Earlier this week, deploring what they see as the insanity of door-kick search warrants for pot plants, Stewart’s lawyers went public with their planned defense: that Stewart had no idea the officers breaking down his door to serve a search warrant were police.

Stewart was facing trial in April in the Jan. 4, 2012, shootout that left Weber-Morgan Narcotics Strike Force agent Jared Francom dead and five officers injured, as well as Stewart.

The case is over now, and both sides can comment on the evidence, because a despondent Stewart apparently hanged himself in his cell May 24. A state Department of Public Safety unit is investigating.

“Like many of the citizens in the community, we express sadness and sympathy for Matthew’s family as well as the family of Officer Francom,” Stewart’s lead defense counsel Randy Richards said in a prepared statement issued this week.

“There remain, however, several unanswered questions that have the potential to continue to impact the citizens of Weber County.

“It is this concern that prompts the release of the following information that will hopefully spur an examination and adoption of changes that will safeguard the citizens and the police from another similar tragedy.”

Richards said the officers were dressed like “thugs” in T-shirts and hoodies with nothing to indicate they were police, although later he said there was police insignia, but it was too small to see.

One officer ironically had on a Cheech & Chong T-shirt, he said.

Cheech & Chong are a comedic duo known in the 1970s and ’80s for their love of smoking marijuana.

Prosecutors have stood firm in supporting the need for police “breaches” of suspects’ doors with search warrants even for minor offenses, such as the one at Stewart’s home.

What the defense says is a violation of Fourth Amendment protections against unreasonable search and seizure, the prosecution says is specifically authorized by the Fourth Amendment.

And the Weber County Attorney’s Office responded to Richards’ comments by saying the officers wore light armor vests and raid jackets clearly marked “police.” In interviews, prosecutors used one-word expletives to describe Richards’ depictions of the evidence.

They released evidence photos from the investigation. One image showed the bloodied jacket worn by Agent Shawn Grogan, the first officer shot. His blood partially obscures the word police across the front. He was shot in the face by Stewart from as close as 3 feet away, according to the charges.
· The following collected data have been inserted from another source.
/-- The least-squares fit of the learning set (R136), at its mean time and mean temperature. -/
def fitOf (l : List Avg) (useTemp : Bool) (tRef tempRef : Rat) : FitResult :=
  let n : Rat := (l.length : Nat)
  let tm := fun (x : Avg) => ((x.atTime : Nat) : Rat) / (secU : Nat) - tRef
  let tp := fun (x : Avg) => x.temp - tempRef
  let sum := fun (f : Avg → Rat) => l.foldl (fun acc x => acc + f x) 0
  let y0 := sum (fun x => x.y) / n
  let s11 := sum (fun x => tm x * tm x); let s12 := sum (fun x => tm x * tp x); let s22 := sum (fun x => tp x * tp x)
  let s1y := sum (fun x => tm x * (x.y - y0)); let s2y := sum (fun x => tp x * (x.y - y0))
  let last := match l.getLast? with | some x => x | none => ⟨0, 0, 0, false⟩
  if useTemp then
    let det := s11 * s22 - s12 * s12
    if det = 0 then ⟨y0, none, none, none, none, none⟩
    else
      let a := (s22 * s1y - s12 * s2y) / det; let c := (s11 * s2y - s12 * s1y) / det
      let rss := sum (fun x => let r := x.y - y0 - a * tm x - c * tp x; r * r)
      if n ≤ 3 then ⟨y0, some a, some c, none, none, none⟩
      else
        let v := rss / (n - 3)
        let x1 := tm last; let x2 := tp last
        ⟨y0, some a, some c, some (v * (1 / n + (s22 * x1 * x1 - 2 * s12 * x1 * x2 + s11 * x2 * x2) / det)), some (v * s22 / det),
          some (v * s11 / det)⟩
  else if s11 = 0 then ⟨y0, none, some 0, none, none, some 0⟩
  else
    let a := s1y / s11
    let rss := sum (fun x => let r := x.y - y0 - a * tm x; r * r)
    if n ≤ 2 then ⟨y0, some a, some 0, none, none, some 0⟩
    else
      let v := rss / (n - 2)
      ⟨y0, some a, some 0, some (v * (1 / n + tm last * tm last / s11)), some (v / s11), some 0⟩

/-- An expanded uncertainty in a register's unit: the standard uncertainty times HO_COVER / 10 (R136). -/
def expanded (s : State) (var : Option Rat) (scale : Nat) (which n : Nat) : Nat :=
  match var with
  | some v => s.sqrtFree ((v * (scale : Nat) * (scale : Nat) * (bitsOf (s.rdN Reg.HO_COVER) 0 8 : Nat) ^ 2 / 100).floor.toNat)
  | none => (s.fitValue which n).toNat

/-- A refit (R136, R138). -/
def refit (s : State) : State :=
  if s.flag Fld.HO_CTL_MODEL_SRC then s else
  let s0 := s.trimLearned
  let l := s0.ho.learned
  if l.isEmpty then s0.setReady false
  else
    let n := l.length
    let tSumU := l.foldl (fun a x => a + x.atTime) 0
    let tRef := tSumU / n
    let tRefS : Rat := (tRef : Nat) / ((secU : Nat) : Rat)
    let tempRef := l.foldl (fun a x => a + x.temp) 0 / (n : Rat)
    let useT := s0.flag Fld.HO_CTL_TEMP_EN && s0.flag Fld.HO_STAT_TEMP_OK
    let f := fitOf l useT tRefS tempRef
    let span := match l.head?, l.getLast? with
      | some a, some b => b.atTime - a.atTime
      | _, _ => 0
    let y0 := s0.ratFree (f.y0 * 10 ^ 15)
    if y0.natAbs > 2147483647 then ((s0.evt Fld.HO_EVT_MODEL_RANGE).setReady false).tick
    else
      let a := match f.a with | some a => s0.ratFree (a * 10 ^ 21) | none => s0.fitValue 0 n
      let c := match f.c with | some c => s0.ratFree (c * 1000 * 10 ^ 15) | none => s0.fitValue 1 n
      let s1 := ((s0.wrSatI Reg.HO_Y0 y0).wrSatI Reg.HO_AGE a).wrSatI Reg.HO_TCO c
      let s2 := ((s1.wrSat Reg.HO_UY (s0.expanded f.vy (10 ^ 15) 2 n)).wrSat Reg.HO_UA (s0.expanded f.va (10 ^ 21) 3 n)).wrSat Reg.HO_UC
        (s0.expanded f.vc (10 ^ 18) 4 n)
      let s3 := s2.setHo { s2.ho with tRef := tRef, tempRef := if useT then some tempRef else s2.ho.tempRef }
      (s3.setReady (clampNat 1 4095 (bitsOf (s3.rdN Reg.HO_LEARN_MIN) 0 12) * 3600 * secU ≤ span)).tick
Prosecutors said Stewart’s defense team knew or should have known the officers had taken off their vests and jackets in the photos he released.

“What they describe is misrepresentation of the evidence by counsel,” said County Attorney Dee Smith. “We invite any and all media to visit our office and go over every piece of evidence.”

Smith and Deputy Weber County Attorney Chris Shaw also used words describing Richards’ media campaign as the barnyard leavings of farm animals, especially his contention as to whether there was any “friendly fire” injury to the officers.

All officers who arrived on scene that night, more than 50, had standard issue .40-caliber Glock handguns, the favored sidearm of Weber police departments, they said.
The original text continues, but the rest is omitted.